Fig. 1. NCT-58 reduces cell viability and induces apoptosis in HER2-positive breast cancer cells.

A Chemical structure of deguelin and NCT-58. B BT474 and SKBR3 cells were treated with various concentrations of NCT-58 (0.1–20 μM) or DMSO (solvent control) for 72 h. Cell viability was determined by MTS assay (***p < 0.001, n = 4). C Morphological changes of BT474 and SKBR3 cells after treatment with NCT-58 (2–10 μM, for 72 h) as seen through phase-contrast microscopy. D Cells were treated with NCT-58 (2–10 μM) for 72 h and the sub-G1 population was assessed by flow cytometry (***p < 0.01, n = 3). E Early and late apoptotic cells in the presence or absence of NCT-58 were quantified by annexin V/PI staining (right panel, **p < 0.01; ***p < 0.001, n = 3).

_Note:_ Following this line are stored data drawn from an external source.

theorem decodeWord_43 {w : BitVec 32} (h : Fmt.major w = 43#6) :
    decodeWord w = decodeLaunch w := by
  rw [decodeWord, if_neg (by simpa using (Fmt.ne_zero_of_major (by rw [h]; decide))), if_neg (by simpa using Fmt.ne_ones_of_major (w := w) (by rw [h]; decide)), h]
  rfl

theorem decodeWord_44 {w : BitVec 32} (h : Fmt.major w = 44#6) :
    decodeWord w = decodeTable w := by
  rw [decodeWord, if_neg (by simpa using (Fmt.ne_zero_of_major (by rw [h]; decide))), if_neg (by simpa using Fmt.ne_ones_of_major (w := w) (by rw [h]; decide)), h]
  rfl

theorem decodeWord_60 {w : BitVec 32} (h : Fmt.major w = 60#6) :
    decodeWord w = decodeHint w := by
  rw [decodeWord, if_neg (by simpa using (Fmt.ne_zero_of_major (by rw [h]; decide))), if_neg (by simpa using Fmt.ne_ones_of_major (w := w) (by rw [h]; decide)), h]
  rfl

end Sys2Proof
end

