@[simp] theorem setU_mem (s : State) (x : Strand) : (s.setU x).mem = s.mem := rfl
@[simp] theorem setU_dies (s : State) (x : Strand) : (s.setU x).dies = s.dies := rfl
@[simp] theorem setU_gphase (s : State) (x : Strand) : (s.setU x).gphase = s.gphase := rfl
@[simp] theorem setU_cycle (s : State) (x : Strand) : (s.setU x).cycle = s.cycle := rfl
@[simp] theorem setU_counters (s : State) (x : Strand) : (s.setU x).counters = s.counters := rfl
@[simp] theorem setU_launches (s : State) (x : Strand) : (s.setU x).launches = s.launches := rfl
@[simp] theorem setU_graphs (s : State) (x : Strand) : (s.setU x).graphs = s.graphs := rfl
@[simp] theorem setU_units (s : State) (x : Strand) : (s.setU x).units = s.units := rfl
@[simp] theorem setU_jobs (s : State) (x : Strand) : (s.setU x).jobs = s.jobs := rfl
@[simp] theorem setU_maps (s : State) (x : Strand) : (s.setU x).maps = s.maps := rfl
@[simp] theorem setU_keys (s : State) (x : Strand) : (s.setU x).keys = s.keys := rfl
@[simp] theorem setU_seals (s : State) (x : Strand) : (s.setU x).seals = s.seals := rfl
@[simp] theorem setU_ranges (s : State) (x : Strand) : (s.setU x).ranges = s.ranges := rfl
@[simp] theorem setU_net (s : State) (x : Strand) : (s.setU x).net = s.net := rfl
@[simp] theorem setU_landings (s : State) (x : Strand) : (s.setU x).landings = s.landings := rfl
@[simp] theorem setU_shootdowns (s : State) (x : Strand) : (s.setU x).shootdowns = s.shootdowns := rfl
@[simp] theorem setU_mesh (s : State) (x : Strand) : (s.setU x).mesh = s.mesh := rfl
@[simp] theorem setU_stamps (s : State) (x : Strand) : (s.setU x).stamps = s.stamps := rfl
@[simp] theorem setU_answers (s : State) (x : Strand) : (s.setU x).answers = s.answers := rfl
@[simp] theorem setU_acks (s : State) (x : Strand) : (s.setU x).acks = s.acks := rfl
@[simp] theorem setU_hostLines (s : State) (x : Strand) : (s.setU x).hostLines = s.hostLines := rfl
@[simp] theorem setU_hostTx (s : State) (x : Strand) : (s.setU x).hostTx = s.hostTx := rfl
@[simp] theorem setU_hostCopies (s : State) (x : Strand) : (s.setU x).hostCopies = s.hostCopies := rfl
@[simp] theorem setU_holes (s : State) (x : Strand) : (s.setU x).holes = s.holes := rfl
@[simp] theorem setU_generations (s : State) (x : Strand) : (s.setU x).generations = s.generations := rfl
@[simp] theorem setU_endpoints (s : State) (x : Strand) : (s.setU x).endpoints = s.endpoints := rfl
@[simp] theorem setU_bezel (s : State) (x : Strand) : (s.setU x).bezel = s.bezel := rfl
@[simp] theorem setU_mgmt (s : State) (x : Strand) : (s.setU x).mgmt = s.mgmt := rfl
@[simp] theorem setU_spdm (s : State) (x : Strand) : (s.setU x).spdm = s.spdm := rfl
@[simp] theorem setU_channels (s : State) (x : Strand) : (s.setU x).channels = s.channels := rfl
@[simp] theorem setU_port (s : State) (x : Strand) : (s.setU x).port = s.port := rfl
@[simp] theorem setU_span (s : State) (x : Strand) : (s.setU x).span = s.span := rfl
@[simp] theorem setU_nextId (s : State) (x : Strand) : (s.setU x).nextId = s.nextId := rfl
@[simp] theorem setU_keysDrawn (s : State) (x : Strand) : (s.setU x).keysDrawn = s.keysDrawn := rfl
@[simp] theorem setU_cur (s : State) (x : Strand) : (s.setU x).cur = s.cur := rfl
@[simp] theorem setU_ev (s : State) (x : Strand) : (s.setU x).ev = s.ev := rfl
@[simp] theorem setU_agenda (s : State) (x : Strand) : (s.setU x).agenda = s.agenda := rfl
@[simp] theorem setU_turns (s : State) (x : Strand) : (s.setU x).turns = s.turns := rfl
@[simp] theorem setU_steps (s : State) (x : Strand) : (s.setU x).steps = s.steps := rfl
@[simp] theorem setU_drawn (s : State) (x : Strand) : (s.setU x).drawn = s.drawn := rfl
@[simp] theorem setU_native (s : State) (x : Strand) : (s.setU x).native = s.native := rfl
/-! ### Cores, dies, slots, strands -/

@[simp] theorem core_setCore_same (s : State) (c : Nat) (x : Core) : (s.setCore c x).core c = x := by simp [core, setCore]

theorem core_setCore_other (s : State) {c k : Nat} (x : Core) (h : k ≠ c) : (s.setCore c x).core k = s.core k := by
  simp [core, setCore, AMap.getD_set_other _ _ _ h]

@[simp] theorem setCore_setCore (s : State) (c : Nat) (x y : Core) : (s.setCore c x).setCore c y = s.setCore c y := by
  simp [setCore]

@[simp] theorem die_setDie_same (s : State) (d : Nat) (x : Die) : (s.setDie d x).die d = x := by simp [die, setDie]

theorem die_setDie_other (s : State) {d k : Nat} (x : Die) (h : k ≠ d) : (s.setDie d x).die k = s.die k := by
  simp [die, setDie, AMap.getD_set_other _ _ _ h]

@[simp] theorem slotAt_setSlotAt_same (s : State) (c : Nat) {i : Nat} (x : Slot) (h : i < 4) :
    (s.setSlotAt c i x).slotAt c i = x := by
  simp [slotAt, setSlotAt, h]

theorem slotAt_setSlotAt_slot (s : State) (c : Nat) {i j : Nat} (x : Slot) (h : j ≠ i) :
    (s.setSlotAt c i x).slotAt c j = s.slotAt c j := by
  simp [slotAt, setSlotAt, Ne.symm h]

theorem slotAt_setSlotAt_core (s : State) {c k : Nat} (i j : Nat) (x : Slot) (h : k ≠ c) :
    (s.setSlotAt c i x).slotAt k j = s.slotAt k j := by
  simp [slotAt, setSlotAt, core_setCore_other _ _ h]
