/-- A word that takes no prefix, with none taken, is what its own meaning says. -/
theorem plain_ok {s : State} (h : s.prefixFits false false = true) (k : State → Res State) :
    s.plain k = .next (s.finish (k s)) := by simp [plain, h, bind, Except.bind]

/-- A word that takes no prefix traps behind one. -/
theorem plain_prefix {s : State} (h : s.prefixFits false false = false) (k : State → Res State) :
    s.plain k = .next (s.trap .illPrefix 0 0 0) := by simp [plain, h, bind, Except.bind]

theorem withExt_ok {s : State} (h : s.prefixFits false true = true) (k : State → Res State) :
    s.withExt k = .next (s.finish (k s)) := by simp [withExt, h, bind, Except.bind]

theorem withExt_prefix {s : State} (h : s.prefixFits false true = false) (k : State → Res State) :
    s.withExt k = .next (s.trap .illPrefix 0 0 0) := by simp [withExt, h, bind, Except.bind]

theorem withMod_ok {s : State} (h : s.prefixFits true false = true) (k : State → Res State) :
    s.withMod k = .next (s.finish (k s)) := by simp [withMod, h, bind, Except.bind]

theorem withMod_prefix {s : State} (h : s.prefixFits true false = false) (k : State → Res State) :
    s.withMod k = .next (s.trap .illPrefix 0 0 0) := by simp [withMod, h, bind, Except.bind]

theorem withBoth_ok {s : State} (h : s.prefixFits true true = true) (k : State → Res State) :
    s.withBoth k = .next (s.finish (k s)) := by simp [withBoth, h, bind, Except.bind]

theorem withBoth_prefix {s : State} (h : s.prefixFits true true = false) (k : State → Res State) :
    s.withBoth k = .next (s.trap .illPrefix 0 0 0) := by simp [withBoth, h, bind, Except.bind]

/-- A word that its core or its fields make malformed is ILL_FUNCTION before anything else. -/
theorem plainWhere_illegal {s : State} (k : State → Res State) :
    s.plainWhere false k = .next (s.trap .illFunction 0 0 0) := by simp [plainWhere, bind, Except.bind]

/-- Any other word of these is as `plain` has it. -/
@[simp] theorem plainWhere_legal {s : State} (k : State → Res State) : s.plainWhere true k = s.plain k := by
  simp [plainWhere, plain, bind, Except.bind]

/-! ### Slots and strands of the word that executes -/

/-- The slot of a strand that executes has a number below four. -/
theorem Live.lt {s : State} (h : s.Live) : s.cur.2 < 4 := by
  have h' : (s.slotAt s.cur.1 s.cur.2).status = .ready := h
  exact slot_lt (by rw [h']; simp)

theorem me_setSlot (s : State) (x : Slot) : (s.setSlot x).me = { s.me with slots := s.me.slots.setIfInBounds s.cur.2 x } := by
  simp [me, setSlot, setSlotAt]

theorem setSlot_setSlot (s : State) (x y : Slot) : (s.setSlot x).setSlot y = s.setSlot y := by
  simp [setSlot, setSlotAt]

F Effect of NCT-58 on expression of cleaved-caspase-3, cleaved-caspase-7, cleaved-PARP and survivin in BT474 and SKBR3 cells. G Quantitative graphs of these protein levels (*p < 0.05; **p < 0.01; ***p < 0.001, n = 3). GAPDH was used as an internal loading control. H The sub-G1 fraction of the normal human mammary epithelial MCF10A cells was analyzed through flow cytometry after exposure to 10 μM of NCT-58 for 72 h (NS, not significant, versus DMSO control, n = 3). The results are presented as mean ± SD of at least three independent experiments and analyzed by one-way ANOVA or Student’s t-test followed by Bonferroni’s post hoc test.